The liquidus line marks in the finite state diagram for the coating material that line, below which a two-phase or multi-phase range, solid-liquid, is present. Above the liquidus line, the coating material is in the liquid form. The lower limit of the two-phase range is characterized as the solidus line. The temperature of the solidus line depends on the proportional composition of the alloy. For pure zinc, the solidus line lies at 419.5° C., for a zinc-iron alloy it is maximal 782° C., insofar as still parts of Γ-phase are present. With a corresponding proportion of iron it is, thus, possible, to electrolytically coat the flexibly rolled strip material in a full hard (hard as rolled) condition and subsequently to carry out a heat treatment at a relatively high temperature of more than 500° C. up to maximal 782° C., without that a liquid phase is produced.

A heat treatment in a temperature range of 500° C. up to 782° C. is, furthermore, suitable to carry out a re-crystallization annealing, so that the produced material is especially suited for an indirect hot forming. An otherwise necessary re-crystallization annealing can, thus, be omitted after the flexible rolling and before the coating. For example, in the first named solution with the use of pure zinc (coating material 100% zinc), the heat treatment process can be started at an annealing temperature of 380° C. and, with increasing iron proportions due to diffusion processes, can then be step-wise increased up to a temperature of maximal 781° C.

For both solutions it applies, that the coating material can also contain further alloy elements, like for example manganese, chromium, silicon or molybdenum. Independent of the type and number of alloy elements, a feature of the invention is the temperature control for the purpose of forming the zinc-iron alloy layer. The respective alloy temperature is selected such, that the solidus line of the coating material in the composition, currently present during the process, is reached or exceeded at no point of time of the alloy formation of the binary zinc-iron phase diagram or of a layer structure, containing more than two alloy elements, respectively. The alloy is thus formed by solid phase diffusion.

During the heat treatment, a diffusion of iron from the coated material into the metallic coating takes place. In this case, zinc of the coating converts into a zinc-iron alloy, which offers a cathodic corrosion protection. The stated temperature range above 350° C. and below the solidus line is especially advantageous, as the diffusion takes place relatively quickly. Because of the iron content, the affinity to solder cracking of the coating is reduced, so that the fatigue limit of the component is increased.

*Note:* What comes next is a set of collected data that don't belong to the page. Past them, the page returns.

-- ==== Sys2Proof/Machine/Flags.lean ====
section
/-! DEFINITION. The conditions the block computes and does not store (10_state.md R29, 42_sequencer.md R86,
30_encoding.md R49), and the not-empty flags of the queues. Inside a tick `now` is the value `MS` has
after the increment (R107), so these read `s.ms` in the state the tick runs in. -/
namespace Sys2Proof.Machine

/-- `any = p or t` (R86). -/
def anyKey (p t : Bool) : Bool := p || t

/-- `tsel`: "TUNE is the asserted line" (R86, R91). -/
def tselKey (c : Params) (p t : Bool) : Bool := if c.tuneOutWhenBoth then t else t && !p

/-- `expired = (tdiff(now, DEADLINE) >= 0)` (R110). -/
def expired (s : State) : Bool := decide (0 ≤ tdiff s.cfg s.ms s.deadline)

/-- `lng = (tdiff(now, KNOB_T0) >= LONG_PRESS_MS)` (R49, R111). -/
def longPress (s : State) : Bool := decide ((longPressMs : Int) ≤ tdiff s.cfg s.ms s.knobT0)

/-- `swq_valid` (R29). -/
def swqValid (s : State) : Bool := decide (0 < s.swq.length)

/-- `encq_valid` (R29). -/
def encqValid (s : State) : Bool := decide (0 < s.encq.length)

end Sys2Proof.Machine
end

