-- ==== Sys2Proof/Machine/Step.lean ====
section
/-! DEFINITION. One step of the machine: the next stimulus word is decoded and run. -/
namespace Sys2Proof.Machine

/-- One step. With no stimulus word to come the cycle has no strobe and performs `NOP` (R7); a reserved word
is refused (R44); otherwise the operation runs on the state with the word consumed. -/
def step (s : State) : Host.Outcome State Fault Refusal :=
  match fetch s with
  | none => exec .nop s
  | some (w, s1) =>
    match decodeOp w with
    | .ok i => exec i s1
    | .error why => .refused (.reservedStimulus w why)

/-- `s` with a table word placed so that the very next step runs its row (log entry 7). -/
def State.withFetchWord (s : State) (nbits w : Nat) : State :=
  match tableWord nbits w with
  | some x => placeWord x s
  | none => s

end Sys2Proof.Machine
end

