-- ==== Sys2Proof/WellFormed.lean ====
section
/-! DEFINITION. Which instructions can be formed. The operands of the six operations are free pin levels
(R43), and the only constraint among select-word fields is R48's: "The combination `any` = 0 with `tsel` = 1
cannot be formed". -/
namespace Sys2Proof

/-- `tsel` implies `t`, which implies `any` (R48). -/
def tselNeedsAny (any tsel : Bool) : Bool := !tsel || any

/-- An instruction whose word the block can form. -/
def Instr.wf : Instr → Bool
  | .nop => true
  | .msinc _ _ _ => true
  | .qsample _ _ => true
  | .popsw => true
  | .popenc => true
  | .reset => true
  | .seqIdleHold tsel _ => tselNeedsAny false tsel
  | .seqIdleKey _ _ => true
  | .seqKeywaitAbort tsel _ => tselNeedsAny false tsel
  | .seqKeywaitHold _ => true
  | .seqKeywaitKeyptt => true
  | .seqKeywaitKeytune => true
  | .seqKeyedUnkey tsel _ => tselNeedsAny false tsel
  | .seqKeyedHold _ => true
  | .seqKeyedTimeout _ => true
  | .seqUnmuteHold any tsel => tselNeedsAny any tsel
  | .seqUnmuteDone any tsel => tselNeedsAny any tsel
  | .seqTimedoutExit tsel _ => tselNeedsAny false tsel
  | .seqTimedoutHold _ _ => true
  | .edgePttIdle _ => true
  | .edgePttPress _ => true
  | .edgePttRelease _ => true
  | .edgePttHeld _ => true
  | .edgeTuneIdle _ => true
  | .edgeTunePress _ => true
  | .edgeTuneRelease _ => true
  | .edgeTuneHeld _ => true
  | .edgeKnobIdle _ => true
  | .edgeKnobPress _ => true
  | .edgeKnobReleaseShort => true
  | .edgeKnobReleaseLong => true
  | .edgeKnobHeld _ => true
  | .qt0000 => true
  | .qt0001 => true
  | .qt0010 => true
  | .qt0011 => true
  | .qt0100 => true
  | .qt0101 => true
  | .qt0110 => true
  | .qt0111 => true
  | .qt1000 => true
  | .qt1001 => true
  | .qt1010 => true
  | .qt1011 => true
  | .qt1100 => true
  | .qt1101 => true
  | .qt1110 => true
  | .qt1111 => true

end Sys2Proof
end

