-- ==== Sys2Proof/Laws/State.lean ====
section
/-! SUPPORT. One lemma per field per update of State, true by rfl. -/
namespace Sys2Proof.Machine

@[simp] theorem State.setMs_cfg (s : State) (v : Time) : (s.setMs v).cfg = s.cfg := rfl
@[simp] theorem State.setMs_ms (s : State) (v : Time) : (s.setMs v).ms = v := rfl
@[simp] theorem State.setMs_tdiv (s : State) (v : Time) : (s.setMs v).tdiv = s.tdiv := rfl
@[simp] theorem State.setMs_pttQ (s : State) (v : Time) : (s.setMs v).pttQ = s.pttQ := rfl
@[simp] theorem State.setMs_tuneQ (s : State) (v : Time) : (s.setMs v).tuneQ = s.tuneQ := rfl
@[simp] theorem State.setMs_knobQ (s : State) (v : Time) : (s.setMs v).knobQ = s.knobQ := rfl
@[simp] theorem State.setMs_knobT0 (s : State) (v : Time) : (s.setMs v).knobT0 = s.knobT0 := rfl
@[simp] theorem State.setMs_seq (s : State) (v : Time) : (s.setMs v).seq = s.seq := rfl
@[simp] theorem State.setMs_deadline (s : State) (v : Time) : (s.setMs v).deadline = s.deadline := rfl
@[simp] theorem State.setMs_mute (s : State) (v : Time) : (s.setMs v).mute = s.mute := rfl
@[simp] theorem State.setMs_pttOut (s : State) (v : Time) : (s.setMs v).pttOut = s.pttOut := rfl
@[simp] theorem State.setMs_tuneOut (s : State) (v : Time) : (s.setMs v).tuneOut = s.tuneOut := rfl
@[simp] theorem State.setMs_swq (s : State) (v : Time) : (s.setMs v).swq = s.swq := rfl
@[simp] theorem State.setMs_swErr (s : State) (v : Time) : (s.setMs v).swErr = s.swErr := rfl
@[simp] theorem State.setMs_qvalid (s : State) (v : Time) : (s.setMs v).qvalid = s.qvalid := rfl
@[simp] theorem State.setMs_qprev (s : State) (v : Time) : (s.setMs v).qprev = s.qprev := rfl
@[simp] theorem State.setMs_cnt (s : State) (v : Time) : (s.setMs v).cnt = s.cnt := rfl
@[simp] theorem State.setMs_encq (s : State) (v : Time) : (s.setMs v).encq = s.encq := rfl
@[simp] theorem State.setMs_encErr (s : State) (v : Time) : (s.setMs v).encErr = s.encErr := rfl
@[simp] theorem State.setMs_stim (s : State) (v : Time) : (s.setMs v).stim = s.stim := rfl
@[simp] theorem State.setMs_swRet (s : State) (v : Time) : (s.setMs v).swRet = s.swRet := rfl
@[simp] theorem State.setMs_encRet (s : State) (v : Time) : (s.setMs v).encRet = s.encRet := rfl

@[simp] theorem State.setTdiv_cfg (s : State) (v : BitVec 4) : (s.setTdiv v).cfg = s.cfg := rfl
@[simp] theorem State.setTdiv_ms (s : State) (v : BitVec 4) : (s.setTdiv v).ms = s.ms := rfl
@[simp] theorem State.setTdiv_tdiv (s : State) (v : BitVec 4) : (s.setTdiv v).tdiv = v := rfl
@[simp] theorem State.setTdiv_pttQ (s : State) (v : BitVec 4) : (s.setTdiv v).pttQ = s.pttQ := rfl
@[simp] theorem State.setTdiv_tuneQ (s : State) (v : BitVec 4) : (s.setTdiv v).tuneQ = s.tuneQ := rfl
@[simp] theorem State.setTdiv_knobQ (s : State) (v : BitVec 4) : (s.setTdiv v).knobQ = s.knobQ := rfl
@[simp] theorem State.setTdiv_knobT0 (s : State) (v : BitVec 4) : (s.setTdiv v).knobT0 = s.knobT0 := rfl
@[simp] theorem State.setTdiv_seq (s : State) (v : BitVec 4) : (s.setTdiv v).seq = s.seq := rfl
@[simp] theorem State.setTdiv_deadline (s : State) (v : BitVec 4) : (s.setTdiv v).deadline = s.deadline := rfl
@[simp] theorem State.setTdiv_mute (s : State) (v : BitVec 4) : (s.setTdiv v).mute = s.mute := rfl
@[simp] theorem State.setTdiv_pttOut (s : State) (v : BitVec 4) : (s.setTdiv v).pttOut = s.pttOut := rfl
@[simp] theorem State.setTdiv_tuneOut (s : State) (v : BitVec 4) : (s.setTdiv v).tuneOut = s.tuneOut := rfl
@[simp] theorem State.setTdiv_swq (s : State) (v : BitVec 4) : (s.setTdiv v).swq = s.swq := rfl
@[simp] theorem State.setTdiv_swErr (s : State) (v : BitVec 4) : (s.setTdiv v).swErr = s.swErr := rfl
@[simp] theorem State.setTdiv_qvalid (s : State) (v : BitVec 4) : (s.setTdiv v).qvalid = s.qvalid := rfl
@[simp] theorem State.setTdiv_qprev (s : State) (v : BitVec 4) : (s.setTdiv v).qprev = s.qprev := rfl
@[simp] theorem State.setTdiv_cnt (s : State) (v : BitVec 4) : (s.setTdiv v).cnt = s.cnt := rfl
@[simp] theorem State.setTdiv_encq (s : State) (v : BitVec 4) : (s.setTdiv v).encq = s.encq := rfl
@[simp] theorem State.setTdiv_encErr (s : State) (v : BitVec 4) : (s.setTdiv v).encErr = s.encErr := rfl
@[simp] theorem State.setTdiv_stim (s : State) (v : BitVec 4) : (s.setTdiv v).stim = s.stim := rfl
@[simp] theorem State.setTdiv_swRet (s : State) (v : BitVec 4) : (s.setTdiv v).swRet = s.swRet := rfl
@[simp] theorem State.setTdiv_encRet (s : State) (v : BitVec 4) : (s.setTdiv v).encRet = s.encRet := rfl

@[simp] theorem State.setPrior_cfg (s : State) (p t k : Bool) : (s.setPrior p t k).cfg = s.cfg := rfl
@[simp] theorem State.setPrior_ms (s : State) (p t k : Bool) : (s.setPrior p t k).ms = s.ms := rfl
@[simp] theorem State.setPrior_tdiv (s : State) (p t k : Bool) : (s.setPrior p t k).tdiv = s.tdiv := rfl
@[simp] theorem State.setPrior_pttQ (s : State) (p t k : Bool) : (s.setPrior p t k).pttQ = p := rfl
@[simp] theorem State.setPrior_tuneQ (s : State) (p t k : Bool) : (s.setPrior p t k).tuneQ = t := rfl
@[simp] theorem State.setPrior_knobQ (s : State) (p t k : Bool) : (s.setPrior p t k).knobQ = k := rfl
@[simp] theorem State.setPrior_knobT0 (s : State) (p t k : Bool) : (s.setPrior p t k).knobT0 = s.knobT0 := rfl
@[simp] theorem State.setPrior_seq (s : State) (p t k : Bool) : (s.setPrior p t k).seq = s.seq := rfl
@[simp] theorem State.setPrior_deadline (s : State) (p t k : Bool) : (s.setPrior p t k).deadline = s.deadline := rfl
@[simp] theorem State.setPrior_mute (s : State) (p t k : Bool) : (s.setPrior p t k).mute = s.mute := rfl
@[simp] theorem State.setPrior_pttOut (s : State) (p t k : Bool) : (s.setPrior p t k).pttOut = s.pttOut := rfl
@[simp] theorem State.setPrior_tuneOut (s : State) (p t k : Bool) : (s.setPrior p t k).tuneOut = s.tuneOut := rfl
@[simp] theorem State.setPrior_swq (s : State) (p t k : Bool) : (s.setPrior p t k).swq = s.swq := rfl
@[simp] theorem State.setPrior_swErr (s : State) (p t k : Bool) : (s.setPrior p t k).swErr = s.swErr := rfl
@[simp] theorem State.setPrior_qvalid (s : State) (p t k : Bool) : (s.setPrior p t k).qvalid = s.qvalid := rfl
@[simp] theorem State.setPrior_qprev (s : State) (p t k : Bool) : (s.setPrior p t k).qprev = s.qprev := rfl
@[simp] theorem State.setPrior_cnt (s : State) (p t k : Bool) : (s.setPrior p t k).cnt = s.cnt := rfl
@[simp] theorem State.setPrior_encq (s : State) (p t k : Bool) : (s.setPrior p t k).encq = s.encq := rfl
@[simp] theorem State.setPrior_encErr (s : State) (p t k : Bool) : (s.setPrior p t k).encErr = s.encErr := rfl
@[simp] theorem State.setPrior_stim (s : State) (p t k : Bool) : (s.setPrior p t k).stim = s.stim := rfl
@[simp] theorem State.setPrior_swRet (s : State) (p t k : Bool) : (s.setPrior p t k).swRet = s.swRet := rfl
@[simp] theorem State.setPrior_encRet (s : State) (p t k : Bool) : (s.setPrior p t k).encRet = s.encRet := rfl

@[simp] theorem State.setKnobT0_cfg (s : State) (v : Time) : (s.setKnobT0 v).cfg = s.cfg := rfl
@[simp] theorem State.setKnobT0_ms (s : State) (v : Time) : (s.setKnobT0 v).ms = s.ms := rfl
@[simp] theorem State.setKnobT0_tdiv (s : State) (v : Time) : (s.setKnobT0 v).tdiv = s.tdiv := rfl
@[simp] theorem State.setKnobT0_pttQ (s : State) (v : Time) : (s.setKnobT0 v).pttQ = s.pttQ := rfl
@[simp] theorem State.setKnobT0_tuneQ (s : State) (v : Time) : (s.setKnobT0 v).tuneQ = s.tuneQ := rfl
@[simp] theorem State.setKnobT0_knobQ (s : State) (v : Time) : (s.setKnobT0 v).knobQ = s.knobQ := rfl
@[simp] theorem State.setKnobT0_knobT0 (s : State) (v : Time) : (s.setKnobT0 v).knobT0 = v := rfl
@[simp] theorem State.setKnobT0_seq (s : State) (v : Time) : (s.setKnobT0 v).seq = s.seq := rfl
@[simp] theorem State.setKnobT0_deadline (s : State) (v : Time) : (s.setKnobT0 v).deadline = s.deadline := rfl
@[simp] theorem State.setKnobT0_mute (s : State) (v : Time) : (s.setKnobT0 v).mute = s.mute := rfl
@[simp] theorem State.setKnobT0_pttOut (s : State) (v : Time) : (s.setKnobT0 v).pttOut = s.pttOut := rfl
@[simp] theorem State.setKnobT0_tuneOut (s : State) (v : Time) : (s.setKnobT0 v).tuneOut = s.tuneOut := rfl
@[simp] theorem State.setKnobT0_swq (s : State) (v : Time) : (s.setKnobT0 v).swq = s.swq := rfl
@[simp] theorem State.setKnobT0_swErr (s : State) (v : Time) : (s.setKnobT0 v).swErr = s.swErr := rfl
@[simp] theorem State.setKnobT0_qvalid (s : State) (v : Time) : (s.setKnobT0 v).qvalid = s.qvalid := rfl
@[simp] theorem State.setKnobT0_qprev (s : State) (v : Time) : (s.setKnobT0 v).qprev = s.qprev := rfl
@[simp] theorem State.setKnobT0_cnt (s : State) (v : Time) : (s.setKnobT0 v).cnt = s.cnt := rfl
@[simp] theorem State.setKnobT0_encq (s : State) (v : Time) : (s.setKnobT0 v).encq = s.encq := rfl
@[simp] theorem State.setKnobT0_encErr (s : State) (v : Time) : (s.setKnobT0 v).encErr = s.encErr := rfl
@[simp] theorem State.setKnobT0_stim (s : State) (v : Time) : (s.setKnobT0 v).stim = s.stim := rfl
@[simp] theorem State.setKnobT0_swRet (s : State) (v : Time) : (s.setKnobT0 v).swRet = s.swRet := rfl
@[simp] theorem State.setKnobT0_encRet (s : State) (v : Time) : (s.setKnobT0 v).encRet = s.encRet := rfl

@[simp] theorem State.setSeq_cfg (s : State) (v : SeqState) : (s.setSeq v).cfg = s.cfg := rfl
@[simp] theorem State.setSeq_ms (s : State) (v : SeqState) : (s.setSeq v).ms = s.ms := rfl
@[simp] theorem State.setSeq_tdiv (s : State) (v : SeqState) : (s.setSeq v).tdiv = s.tdiv := rfl
@[simp] theorem State.setSeq_pttQ (s : State) (v : SeqState) : (s.setSeq v).pttQ = s.pttQ := rfl
@[simp] theorem State.setSeq_tuneQ (s : State) (v : SeqState) : (s.setSeq v).tuneQ = s.tuneQ := rfl
@[simp] theorem State.setSeq_knobQ (s : State) (v : SeqState) : (s.setSeq v).knobQ = s.knobQ := rfl
@[simp] theorem State.setSeq_knobT0 (s : State) (v : SeqState) : (s.setSeq v).knobT0 = s.knobT0 := rfl
@[simp] theorem State.setSeq_seq (s : State) (v : SeqState) : (s.setSeq v).seq = v := rfl
@[simp] theorem State.setSeq_deadline (s : State) (v : SeqState) : (s.setSeq v).deadline = s.deadline := rfl
@[simp] theorem State.setSeq_mute (s : State) (v : SeqState) : (s.setSeq v).mute = s.mute := rfl
@[simp] theorem State.setSeq_pttOut (s : State) (v : SeqState) : (s.setSeq v).pttOut = s.pttOut := rfl
@[simp] theorem State.setSeq_tuneOut (s : State) (v : SeqState) : (s.setSeq v).tuneOut = s.tuneOut := rfl
@[simp] theorem State.setSeq_swq (s : State) (v : SeqState) : (s.setSeq v).swq = s.swq := rfl
@[simp] theorem State.setSeq_swErr (s : State) (v : SeqState) : (s.setSeq v).swErr = s.swErr := rfl
@[simp] theorem State.setSeq_qvalid (s : State) (v : SeqState) : (s.setSeq v).qvalid = s.qvalid := rfl
@[simp] theorem State.setSeq_qprev (s : State) (v : SeqState) : (s.setSeq v).qprev = s.qprev := rfl
@[simp] theorem State.setSeq_cnt (s : State) (v : SeqState) : (s.setSeq v).cnt = s.cnt := rfl
@[simp] theorem State.setSeq_encq (s : State) (v : SeqState) : (s.setSeq v).encq = s.encq := rfl
@[simp] theorem State.setSeq_encErr (s : State) (v : SeqState) : (s.setSeq v).encErr = s.encErr := rfl
@[simp] theorem State.setSeq_stim (s : State) (v : SeqState) : (s.setSeq v).stim = s.stim := rfl
@[simp] theorem State.setSeq_swRet (s : State) (v : SeqState) : (s.setSeq v).swRet = s.swRet := rfl
@[simp] theorem State.setSeq_encRet (s : State) (v : SeqState) : (s.setSeq v).encRet = s.encRet := rfl
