-- ==== Sys2Proof/Laws/Step.lean ====
section
/-! SUPPORT. What a step can do, said once: the six stimulus words, the state each leads to, and the two ways
a step can end. -/
namespace Sys2Proof.Machine

/-- The stimulus decoder, word by word: what it accepts is an operation with that word. -/
theorem decodeOp_encodes : ∀ n : Fin 256, (match decodeOp (BitVec.ofFin n) with
    | .ok i => decide (encode i = .op (BitVec.ofFin n))
    | .error _ => true) = true := by decide +kernel

/-- The words the decoder accepts are the words of the six operations. -/
theorem decodeOp_cases {S : StimWord} {i : Instr} (h : decodeOp S = .ok i) :
    (S = wordNop ∧ i = .nop) ∨ (∃ x y z, S = wordMsinc x y z ∧ i = .msinc x y z) ∨
    (∃ a b, S = wordQ a b ∧ i = .qsample a b) ∨ (S = wordPopsw ∧ i = .popsw) ∨
    (S = wordPopenc ∧ i = .popenc) ∨ (S = wordReset ∧ i = .reset) := by
  have h1 := decodeOp_encodes S.toFin
  change (match decodeOp S with
    | .ok i => decide (encode i = .op S)
    | .error _ => true) = true at h1
  rw [h] at h1
  have h2 := of_decide_eq_true h1
  cases i <;> simp only [encode, CodeWord.op.injEq, reduceCtorEq] at h2 <;> subst h2
  · exact .inl ⟨rfl, rfl⟩
  · rename_i x y z
    exact .inr (.inl ⟨x, y, z, by cases x <;> cases y <;> cases z <;> rfl, rfl⟩)
  · rename_i a b
    exact .inr (.inr (.inl ⟨a, b, by cases a <;> cases b <;> rfl, rfl⟩))
  · exact .inr (.inr (.inr (.inl ⟨rfl, rfl⟩)))
  · exact .inr (.inr (.inr (.inr (.inl ⟨rfl, rfl⟩))))
  · exact .inr (.inr (.inr (.inr (.inr ⟨rfl, rfl⟩))))

@[simp] theorem decodeOp_nop : decodeOp wordNop = .ok .nop := rfl
@[simp] theorem decodeOp_popsw : decodeOp wordPopsw = .ok .popsw := rfl
@[simp] theorem decodeOp_popenc : decodeOp wordPopenc = .ok .popenc := rfl
@[simp] theorem decodeOp_reset : decodeOp wordReset = .ok .reset := rfl
@[simp] theorem decodeOp_msinc (x y z : Bool) : decodeOp (wordMsinc x y z) = .ok (.msinc x y z) := by
  cases x <;> cases y <;> cases z <;> rfl
@[simp] theorem decodeOp_q (a b : Bool) : decodeOp (wordQ a b) = .ok (.qsample a b) := by
  cases a <;> cases b <;> rfl

/-- A step with no stimulus to come. -/
theorem step_of_nil {s : State} (h : s.stim = []) : step s = .next s := by
  simp [step, fetch, h, exec, execNop]

/-- A step on a word the decoder accepts. -/
theorem step_of_ok {s : State} {S : StimWord} {rest : List StimWord} {i : Instr} (h : s.stim = S :: rest)
    (hd : decodeOp S = .ok i) : step s = exec i (s.setStim rest) := by
  simp [step, fetch, h, hd]

/-- A step on a word the decoder refuses. -/
theorem step_of_error {s : State} {S : StimWord} {rest : List StimWord} {e : DecodeError}
    (h : s.stim = S :: rest) (hd : decodeOp S = .error e) : step s = .refused (.reservedStimulus S e) := by
  simp [step, fetch, h, hd]

/-- Everything a step that has a next state can have done. -/
theorem step_next_cases {s t : State} (h : step s = .next t) :
    (s.stim = [] ∧ t = s) ∨
    (∃ S rest, s.stim = S :: rest ∧
      ((S = wordNop ∧ t = s.setStim rest) ∨
       (∃ x y z, S = wordMsinc x y z ∧ t = msinc x y z (s.setStim rest)) ∨
       (∃ a b, S = wordQ a b ∧ t = qsample a b (s.setStim rest)) ∨
       (S = wordPopsw ∧ t = popsw (s.setStim rest)) ∨
       (S = wordPopenc ∧ t = popenc (s.setStim rest)) ∨
       (S = wordReset ∧ t = resetBlock (s.setStim rest)))) := by
  cases hs : s.stim with
  | nil =>
    rw [step_of_nil hs] at h
    exact .inl ⟨rfl, by injection h with h; exact h.symm⟩
  | cons S rest =>
    refine .inr ⟨S, rest, rfl, ?_⟩
    cases hd : decodeOp S with
    | error e =>
      rw [step_of_error hs hd] at h
      cases h
    | ok i =>
      rw [step_of_ok hs hd] at h
      rcases decodeOp_cases hd with ⟨h1, rfl⟩ | ⟨x, y, z, h1, rfl⟩ | ⟨a, b, h1, rfl⟩ | ⟨h1, rfl⟩ | ⟨h1, rfl⟩ | ⟨h1, rfl⟩ <;>
        injection h with h <;> subst h
      · exact .inl ⟨h1, rfl⟩
      · exact .inr (.inl ⟨x, y, z, h1, rfl⟩)
      · exact .inr (.inr (.inl ⟨a, b, h1, rfl⟩))
      · exact .inr (.inr (.inr (.inl ⟨h1, rfl⟩)))
      · exact .inr (.inr (.inr (.inr (.inl ⟨h1, rfl⟩))))
      · exact .inr (.inr (.inr (.inr (.inr ⟨h1, rfl⟩))))

/-- Running no words changes nothing. -/
theorem runWords_nil (s : State) : runWords [] s = .next s := by
  simp [runWords, Host.Core.run]; rfl

/-- Running a word and then more words. -/
theorem runWords_cons {S : StimWord} {ws : List StimWord} {s : State} {i : Instr} {t : State}
    (hd : decodeOp S = .ok i) (ht : exec i (s.setStim (ws ++ s.stim)) = .next t) (hst : t.stim = ws ++ s.stim) :
    runWords (S :: ws) s = runWords ws (t.setStim s.stim) := by
  have h1 : step (s.setStim (S :: ws ++ s.stim)) = .next t := by
    rw [step_of_ok (S := S) (rest := ws ++ s.stim) rfl hd]
    exact ht
  have h2 : (t.setStim s.stim).setStim (ws ++ (t.setStim s.stim).stim) = t := by
    cases t; simp_all [State.setStim]
  unfold runWords
  rw [h2]
  show Host.Core.run Sys2Proof.core (ws.length + 1) _ = _
  simp only [Host.Core.run, Sys2Proof.core]
  rw [h1]

end Sys2Proof.Machine
end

The phase conversion can be achieved, as mentioned above, according to a first possibility by means of inductive heating. This process method is especially suitable in an electrolytic deposition of zinc and iron, as here short diffusion paths are present, so that a short heat treatment can lead already to the required phase conversion. According to a second possibility, the heat treatment can be carried out by annealing in a bell-type annealing furnace. This annealing is especially suitable for the electrolytic deposition of pure zinc. Preferably, during the annealing in an annealing furnace a holding time of 10 to 80 hours, preferably 30 to 60 hours, is provided, so that sufficient time is available, so that by means of diffusion a zinc-iron alloy is produced. The holding time (dwell time) characterizes preferably the whole time, in which the blanks or the strip material is heat treated, and can also comprise a heating-, holding, and cooling phase. A further possibility is the conductive heating, but other technically possible heat treatment methods are obviously not excluded.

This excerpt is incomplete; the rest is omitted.